In [1]:
from modules.constants import SEED, TEST_DIR, TRAIN_DIR
from modules.data_loader import DataLoader
from modules.preprocessor import Preprocessor
from modules.vectorizer import Vectorizer
from sklearn.linear_model import LogisticRegression
from sklearn.metrics import accuracy_score, f1_score, precision_score, recall_score, classification_report
from sklearn.model_selection import ParameterGrid
from sklearn.naive_bayes import MultinomialNB
from sklearn.svm import LinearSVC
from typing import Callable, List, Tuple

import numpy as np

## Machine Learning Techniques

In the following notebook, various machine learning techniques applied to the context of text classification are analyzed. Specifically, the IMDB dataset is used, which includes a split into training data (25k) and test data (25k). The exploratory notebook contains exploratory analysis of the dataset. Below are the techniques applied:
- **Linear SVM**: Support Vector Machine with a `linear kernel`, where tuning of the hyperparameter `C` and the parameter `ngram_range` will be performed
- **Naive Bayes**: Naive Bayes with tuning of the hyperparameter `alpha` and the parameter `ngram_range`
- **Logistic Regression**: ogistic Regression with tuning of the hyperparameter `C` and the parameter `ngram_range`

These techniques will be applied to the balanced training dataset and preprocessed using the `perform_strong_preprocessing` function of the `Preprocessor` class. This preprocessing technique involves the removal of `HTML tags`, `punctuation`, and `English stop words`. Subsequently, an analysis will be conducted on the use of preprocessing techniques as they do not always yield the best results.
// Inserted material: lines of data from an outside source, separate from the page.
-- ==== Sys2Proof/Machine/Wire.lean ====
section
/-! DEFINITION. The byte order of a frame and of a payload on the wire (R54, R55). The conversion is the Protocol
Client's, outside the block; the rules fix what a frame of the codec means once it is on the wire. -/

namespace Sys2Proof.Machine

/-- The eight wire bytes of a frame, W0 (sent first) to W7: `Wk = f[63-8k : 56-8k]` (R54). -/
def frameToWire (f : Word) : List Byte :=
  (List.range 8).map (fun k => f.extractLsb' (56 - 8 * k) 8)

/-- The frame received as bytes W0 to W7 (R54). -/
def frameOfWire (w0 w1 w2 w3 w4 w5 w6 w7 : Byte) : Word :=
  w0 ++ w1 ++ w2 ++ w3 ++ w4 ++ w5 ++ w6 ++ w7

/-- The 256 wire bytes of a payload, byte 0 sent first (R55). -/
def payloadToWire (p : Payload) : List Byte :=
  payloadBytes blockSize p

/-- The payload received as a sequence of bytes, the first being byte 0 (R55). -/
def payloadOfWire (bs : List Byte) : Payload :=
  payloadOfBytes bs

end Sys2Proof.Machine
end

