-- ==== Sys2Proof/Laws/State.lean ====
section
/-! SUPPORT. One lemma per state field and state operation, so that no later proof unfolds a record update. -/

namespace Sys2Proof.Machine

variable (s : State)

/-! ## respond -/

@[simp] theorem respond_state (st : BitVec 4) (d : Driven) : (respond s st d).state = s.state := rfl
@[simp] theorem respond_gcount (st : BitVec 4) (d : Driven) : (respond s st d).gcount = s.gcount := rfl
@[simp] theorem respond_hits (st : BitVec 4) (d : Driven) : (respond s st d).hits = s.hits := rfl
@[simp] theorem respond_misses (st : BitVec 4) (d : Driven) : (respond s st d).misses = s.misses := rfl
@[simp] theorem respond_fault (st : BitVec 4) (d : Driven) : (respond s st d).fault = s.fault := rfl
@[simp] theorem respond_slots (st : BitVec 4) (d : Driven) : (respond s st d).slots = s.slots := rfl
@[simp] theorem respond_store (st : BitVec 4) (d : Driven) : (respond s st d).store = s.store := rfl
@[simp] theorem respond_port (st : BitVec 4) (d : Driven) : (respond s st d).port = s.port := rfl
@[simp] theorem respond_rsp (st : BitVec 4) (d : Driven) : (respond s st d).rsp = some (responseOf s st d) := rfl
@[simp] theorem respond_draws (st : BitVec 4) (d : Driven) : (respond s st d).draws = s.draws + 1 := rfl

/-! ## The response's fields -/

@[simp] theorem responseOf_status (st : BitVec 4) (d : Driven) : (responseOf s st d).status = st := rfl
@[simp] theorem responseOf_fault (st : BitVec 4) (d : Driven) : (responseOf s st d).fault = s.fault := rfl
@[simp] theorem responseOf_state (st : BitVec 4) (d : Driven) : (responseOf s st d).state = s.state.bit := rfl

/-! ## touchSlot -/

@[simp] theorem touchSlot_state (i : Nat) : (touchSlot i s).state = s.state := rfl
@[simp] theorem touchSlot_gcount (i : Nat) : (touchSlot i s).gcount = s.gcount + 1 := rfl
@[simp] theorem touchSlot_hits (i : Nat) : (touchSlot i s).hits = s.hits := rfl
@[simp] theorem touchSlot_misses (i : Nat) : (touchSlot i s).misses = s.misses := rfl
@[simp] theorem touchSlot_fault (i : Nat) : (touchSlot i s).fault = s.fault := rfl
@[simp] theorem touchSlot_slots (i : Nat) :
    (touchSlot i s).slots = s.slots.modify i (fun c => { c with recency := s.gcount + 1 }) := rfl
@[simp] theorem touchSlot_store (i : Nat) : (touchSlot i s).store = s.store := rfl
@[simp] theorem touchSlot_rsp (i : Nat) : (touchSlot i s).rsp = s.rsp := rfl
@[simp] theorem touchSlot_port (i : Nat) : (touchSlot i s).port = s.port := rfl
@[simp] theorem touchSlot_draws (i : Nat) : (touchSlot i s).draws = s.draws := rfl

/-! ## fillSlot -/

@[simp] theorem fillSlot_state (v : Nat) (k : Key) (p : Payload) : (fillSlot v k p s).state = s.state := rfl
@[simp] theorem fillSlot_gcount (v : Nat) (k : Key) (p : Payload) : (fillSlot v k p s).gcount = s.gcount + 1 := rfl
@[simp] theorem fillSlot_hits (v : Nat) (k : Key) (p : Payload) : (fillSlot v k p s).hits = s.hits := rfl
@[simp] theorem fillSlot_misses (v : Nat) (k : Key) (p : Payload) : (fillSlot v k p s).misses = s.misses := rfl
@[simp] theorem fillSlot_fault (v : Nat) (k : Key) (p : Payload) : (fillSlot v k p s).fault = s.fault := rfl
@[simp] theorem fillSlot_slots (v : Nat) (k : Key) (p : Payload) :
    (fillSlot v k p s).slots = s.slots.set v { valid := true, key := k, recency := s.gcount + 1 } := rfl
@[simp] theorem fillSlot_store (v : Nat) (k : Key) (p : Payload) :
    (fillSlot v k p s).store = memWrite s.store v 0 (payloadBytes blockSize p) := rfl
@[simp] theorem fillSlot_rsp (v : Nat) (k : Key) (p : Payload) : (fillSlot v k p s).rsp = s.rsp := rfl
@[simp] theorem fillSlot_port (v : Nat) (k : Key) (p : Payload) : (fillSlot v k p s).port = s.port := rfl
@[simp] theorem fillSlot_draws (v : Nat) (k : Key) (p : Payload) : (fillSlot v k p s).draws = s.draws := rfl

/-! ## applyReset -/

@[simp] theorem applyReset_state : (applyReset s).state = .unallocated := rfl
@[simp] theorem applyReset_gcount : (applyReset s).gcount = 0 := rfl
@[simp] theorem applyReset_hits : (applyReset s).hits = 0 := rfl
@[simp] theorem applyReset_misses : (applyReset s).misses = 0 := rfl
@[simp] theorem applyReset_fault : (applyReset s).fault = 0 := rfl
@[simp] theorem applyReset_slots : (applyReset s).slots = List.replicate s.slots.length Slot.reset := rfl
@[simp] theorem applyReset_store : (applyReset s).store = [] := rfl
@[simp] theorem applyReset_rsp : (applyReset s).rsp = none := rfl
@[simp] theorem applyReset_port : (applyReset s).port = s.port := rfl
@[simp] theorem applyReset_draws : (applyReset s).draws = s.draws := rfl

end Sys2Proof.Machine
end

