-- ==== Sys2Proof/Laws/PerInstr.lean ====
section
/-! SUPPORT. For every command, as syntax: its request carries its op (R74), the op is assigned,
and the decoder gives the command back. -/

namespace Sys2Proof.Laws.Encoding

/-- What is said of each command. -/
def Statement (i : Instr) : Prop :=
  (encodeRequest i).op = opcodeOf i ∧ (encodeRequest i).wellFormed = true ∧ decodeRequest (encodeRequest i) = .ok i

theorem encode (b0 b1 c0 c1 c2 d0 d1 : Word) : Statement (.encode b0 b1 c0 c1 c2 d0 d1) := ⟨rfl, rfl, rfl⟩
theorem decode (frame : Word) : Statement (.decode frame) := ⟨rfl, rfl, rfl⟩
theorem isok (frame : Word) : Statement (.isok frame) := ⟨rfl, rfl, rfl⟩
theorem cinit : Statement .cinit := ⟨rfl, rfl, rfl⟩
theorem lookup (key : Key) : Statement (.lookup key) := ⟨rfl, rfl, rfl⟩
theorem insert (key : Key) (payload : Payload) : Statement (.insert key payload) := ⟨rfl, rfl, rfl⟩
theorem patch (key : Key) (offset : BitVec 8) (len : BitVec 9) (payload : Payload) :
    Statement (.patch key offset len payload) := ⟨rfl, rfl, rfl⟩
theorem stats : Statement .stats := ⟨rfl, rfl, rfl⟩
theorem cshut : Statement .cshut := ⟨rfl, rfl, rfl⟩

end Sys2Proof.Laws.Encoding
end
In conclusion, the obtained results will be presented.

In [2]:
data_loader = DataLoader(seed = SEED)
preprocessor = Preprocessor(stopwords_language = 'english')
vectorizer = Vectorizer()

In [3]:
X_train, y_train = data_loader.load_test_data(TRAIN_DIR)
X_test, y_test = data_loader.load_test_data(TEST_DIR)

X_train, y_train = [review.decode() for review in X_train], y_train
X_test, y_test = [review.decode() for review in X_test], y_test

In [4]:
def create_model(
		X_train: List[str],
		y_train: List[int],
		X_test: List[str],
		y_test: List[int],
		model_name: str = 'LinearSVC',
		output_mode: str = 'tf-idf',
		max_features: int = None,
		preprocessor_fnc: Callable = None,
		ngram_range: Tuple[int, int] = (1, 1),
		**kwargs
	):

	assert model_name in ['LinearSVC', 'LogisticRegression', 'MultinomialNB'], 'Invalid model name'

	vectorize, train_features = vectorizer.vectorize_data(
		X_train,
		output_mode,
		max_features,
		ngram_range,
		preprocessor_fnc,
	)
	test_features = vectorize.transform(X_test)

	if model_name == 'LinearSVC':
		model = LinearSVC(C = kwargs['C'], dual = True, max_iter = 5000)
	elif model_name == 'MultinomialNB':
		model = MultinomialNB(alpha = kwargs['alpha'])
	else:
		model = LogisticRegression(penalty = kwargs['penalty'], C = kwargs['C'])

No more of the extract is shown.